“安排了安排了,下午一点多钟司机就到位。
我刚才打电话让后勤那边把车洗干净消毒了。
老大你放心,可以准时去接玲妹。”
黄政点了点头,又看了一眼手表,十二点四十分。
距离三点还有两个多小时,时间不算赶,但也不算宽裕。
他走回桌边,拿起自己的外套披在肩上,对刘标说:
“那行,我们就先走了。等你忙完这阵子,有空来雾云坐坐,看看雾江的黄昏。”
刘标笑着伸出手与黄政握了一下:
“一定去。你那边刚经历完水灾,后面复工复产任务也重,不要把自己扛得太累。
有什么事需要巡视组这边配合的,随时给我打电话。”
他说着,手掌加了一点力度,像是在传递一种不需要多说也能明白的东西。
黄政握了握他的手,松开,转身朝门口走去。
夏林已经快步跟上,顺手从王雪斌手里接过黄政的公文包。
陆小洁站在门口送他们,双手在围裙上擦了擦,朝夏林抬了抬下巴:
“林子,路上照顾好老大。

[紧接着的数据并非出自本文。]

/-- One move of a step: grants, the owner's widened chunk, data, the signal with its byte count in the offset field (log 40), and the end of
the step. -/
def stepMove (s : State) (c : Cmd) (g : Collective) (gather : Bool) (axis : Nat) : Look :=
  let p := stageSize s g axis
  let r := stagePos s g axis
  if p ≤ 1 || p ≤ g.step then (s, some (nextStage g axis p r gather)) else
  let e := wireBytes g.comp
  let (first, n) := chunkRange g axis p (sendChunk gather p r g.step)
  let (_, want) := chunkRange g axis p (recvChunk gather p r g.step)
  if !g.entered then
    (grantSlots s c g (stageId s g axis ((r + p - 1) % p)) (grantedBy (want * e) 0), some { g with entered := true })
  else if gather && !g.widened then
    match widenOwn s c g axis p r with
    | (s, true) => (s, some { g with widened := true })
    | (s, false) => (s, none)
  else if g.sent < n then sendPart s c g axis p r first n
  else if !g.signalled then
    (sendMsg s ((mkMsg s 0x21 0 (stageId s g axis ((r + 1) % p)) (tagOf c.id) g.group (n * e) (stepKey g) 0 []).by c),
     some { g with signalled := true })
  else if g.signals.any (fun x => x.1 == stepKey g && x.2 ≤ g.got) then
    (s, some { g with step := g.step + 1, entered := false, signalled := false, sent := 0, got := 0,
                      signals := g.signals.filter (fun x => x.1 != stepKey g), grants := tdel g.grants (stepKey g) })
  else (s, none)

/-- A collective goes on as far as it can. -/
def collectiveGo : Nat → State → Cmd → Collective → State
  | 0, s, c, g => setRun s c.id (.collective g)
  | f + 1, s, c, g =>
    if g.agreeing then setRun s c.id (.collective g) else
    match g.stages with
    | [] =>
      let s := setRun s c.id (.collective g)
      if sentDone s c.id then decideStatus s c.id St.ok 0 g.total else s
    | (gather, axis) :: _ =>
      match stepMove s c g gather axis with
      | (s, some g) => collectiveGo f s c g
      | (s, none) => setRun s c.id (.collective g)

/-! ### Messages -/

/-- R354, R456, R458: received elements that lie in the reduction buffer are added to the local buffer, or stored in it. -/
def takeElements (s : State) (c : Cmd) (g : Collective) (gather : Bool) (first : Nat) (ws : List Word) : State × Bool :=
  updateBuffer s c g first ws.length (fun old =>
    if gather then (ws, .none) else
    let x := (ws.zip old).map (fun p => arrayAdd p.1 p.2)
    (x.map (·.1), x.foldl (fun f y => f.or y.2) Sticky.none))

/-- Where a chunk's bytes land in the reduction buffer: the slots of the command in turn. -/
def landingPlace (g : Collective) (offset : Nat) : Nat := reduceLo + (g.slot % 8) * 8 * chunkSlotBytes + offset % (8 * chunkSlotBytes)
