/-- R506: the checked shadow becomes active, and the former active set the shadow. -/
def swapSets (s : State) : State :=
  let old := s.active
  let entries := clampEntries s.shadow
  let s := s.setShadow (clampedSet s.shadow)
  let s := { s with bd := { s.bd with
    activeB := !s.bd.activeB, clampLog := entries.take 64, swapCount := (s.bd.swapCount + 1) % 65536 } }
  if s.active.histBase = old.histBase then s else zeroBins s

/-- CFG_SWAP: its start waits for every earlier command (R506); one CCLK then does the whole. -/
def cfgSwapStep (s : State) (c : Cmd) : State :=
  let n := (clampEntries s.shadow).length
  let s := swapSets s
  if n = 0 then succeed s c else decideStatus s c.id St.okClamped (min n 64) n

def execCfgSwap (q : Nat) (s : State) : Out := startCmd s q Op.cfgSwap cfgSwapStep

/-- R82: the pairs of a CFG_WRITE_SHADOW that are not empty. -/
def shadowPairs (c : Cmd) : List (Nat × Nat) :=
  (([2, 4, 6, 8, 10, 12, 14] : List Nat).map (fun i => (fld (c.word i) 15 0, c.word (i + 1)))).filter (fun p => p.1 != 0)

def cfgWriteShadowStep (s : State) (c : Cmd) : State :=
  if (shadowPairs c).any (fun p => !fieldIds.contains p.1) then reject s c 0x0501
  else succeed (s.setShadow ((shadowPairs c).foldl (fun (d : CfgSet) p => d.put p.1 p.2) s.shadow)) c

/-- CFG_WRITE_SHADOW (R505). -/
def execCfgWriteShadow (q : Nat) (s : State) : Out := startCmd s q Op.cfgWriteShadow cfgWriteShadowStep

/-- The set that BD_CFG_SEL names. -/
def selectedSet (s : State) : CfgSet := if s.bd.cfgSelB then s.bd.setB else s.bd.setA

/-- R505, R517: a write of BD_CFG_DATA. -/
def writeCfgData (s : State) (v : Nat) : State :=
  if s.bd.cfgSelB == s.bd.activeB || !fieldIds.contains s.bd.cfgSelField then { s with bd := { s.bd with cfgRefused := true } }
  else s.setShadow (s.shadow.put s.bd.cfgSelField v)

/-- BD_CFG_DATA_WRITE (R505). -/
def execBdCfgDataWrite (v : Word) (s : State) : Out := when (s.windowOpen 10) s (writeCfgData s v.toNat)

/-! ### Power states (R30, R490 to R493) -/

/-- R491: a target written to BD_PWR_CTRL. On the way into Idle or Rest, the target is taken as from that state, so that it waits under
R30 until the state is reached; 0 cancels the entry (log 93). Returning to Run, it is kept for when Run is reached. -/
def writeTarget (s : State) (t : Nat) : State :=
  let b := s.bd
  match b.power with
  | .run => { s with bd := { b with target := t, waiting := t != 0 } }
  | .idle | .entering 1 =>
    if t = 0 then { s with bd := { b with target := 0, waiting := false, power := .returning } }
    else { s with bd := { b with target := t, waiting := t != 1 } }
  | .rest | .entering 2 =>
    if t = 0 then { s with bd := { b with target := 0, waiting := false, power := .returning } }
    else if t = 3 then { s with bd := { b with target := 3, waiting := true } } else s
  | .park => if t = 0 then { s with bd := { b with target := 0, exitDue := true } } else s
  | .entering _ => s
  | .returning => { s with bd := { b with target := t, waiting := t != 0 } }
  | .off => s

def target (t : Nat) (s : State) : Out := when (s.windowOpen 10) s (writeTarget s t)

/-- TARGET_RUN (R491). -/
def execTargetRun (s : State) : Out := target 0 s
/-- TARGET_IDLE (R491). -/
def execTargetIdle (s : State) : Out := target 1 s
/-- TARGET_REST (R491). -/
def execTargetRest (s : State) : Out := target 2 s
/-- TARGET_PARK (R491). -/
def execTargetPark (s : State) : Out := target 3 s

/-- R30: every queue is empty and no command is in flight. -/
def quiet (s : State) : Bool :=
  s.cp.table.isEmpty && s.cp.queues.all (fun p => p.2.st == .disabled || p.2.head == p.2.doorbell)

/-- POWER_STATE_ENTRY (R30, R502): a waiting target's state is entered once Plait reports that nothing is in flight. -/
def execPowerStateEntry (s : State) : Out :=
  let b := s.bd
  let from_ := (b.power == .rest || ((b.power == .run || b.power == .idle) && s.plaitUp)) && quiet s
  let s1 := if b.target = 3 then writeQmap s else s
  when (b.waiting && from_) s { s1 with bd := { s1.bd with power := .entering b.target, waiting := false } }

/-- R513: the rails that are off in Park, in the order in which they go. -/
def parkRails : List Nat := [7, 6, 5, 3, 2, 1]

/-- R512: whether a rail is present. -/
def railPresent (s : State) (r : Nat) : Bool := bit (tget 0 s.bd.pmbAddr r) 7

/-- R513, R514: a command goes to a rail. -/
def sendRail (s : State) (r : Nat) (c : RailCmd) : State := { s with bd := { s.bd with railCmd := tset .none s.bd.railCmd r c } }

/-- R513: on Park entry, OPERATION turns the rails off, in order; a rail that is not present has no address to send it to. -/
def turnRailsOff (s : State) : State :=
  let rs := parkRails.filter (fun r => railPresent s r || s.bd.railsOff.contains r)
  rs.foldl (fun (s : State) r => sendRail s r .off) { s with bd := { s.bd with railsOff := rs } }

/-- R513: on Park exit, OPERATION turns on the rail that comes next: the last of those that went off. -/
def turnNextOn (s : State) : State :=
  match s.bd.railsOff.getLast? with
  | some r => sendRail s r .on
  | none => s

/-- R513: a poll finds the power-good of the rail that is being turned on; the next one follows. -/
def railUp (s : State) (r : Nat) : State :=
  if s.bd.railsOff.getLast? = some r && tget .none s.bd.railCmd r == .on then
    turnNextOn { s with bd := { s.bd with railsOff := s.bd.railsOff.dropLast } }
  else s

等你忙完这阵子,来省城多住两天,我给你们做酸菜鱼。”
夏林回头朝她笑了:“记住了,姐。你那酸菜鱼我惦记了好久了。”
两人一前一后走下楼梯,刘标站在三楼的窗口目送他们上了一辆停靠在路边的白色面包车。
看着车身慢慢驶出小街拐角,汇入省城午后的车流中,这才转过身来,拿起桌面上的茶杯又喝了一口。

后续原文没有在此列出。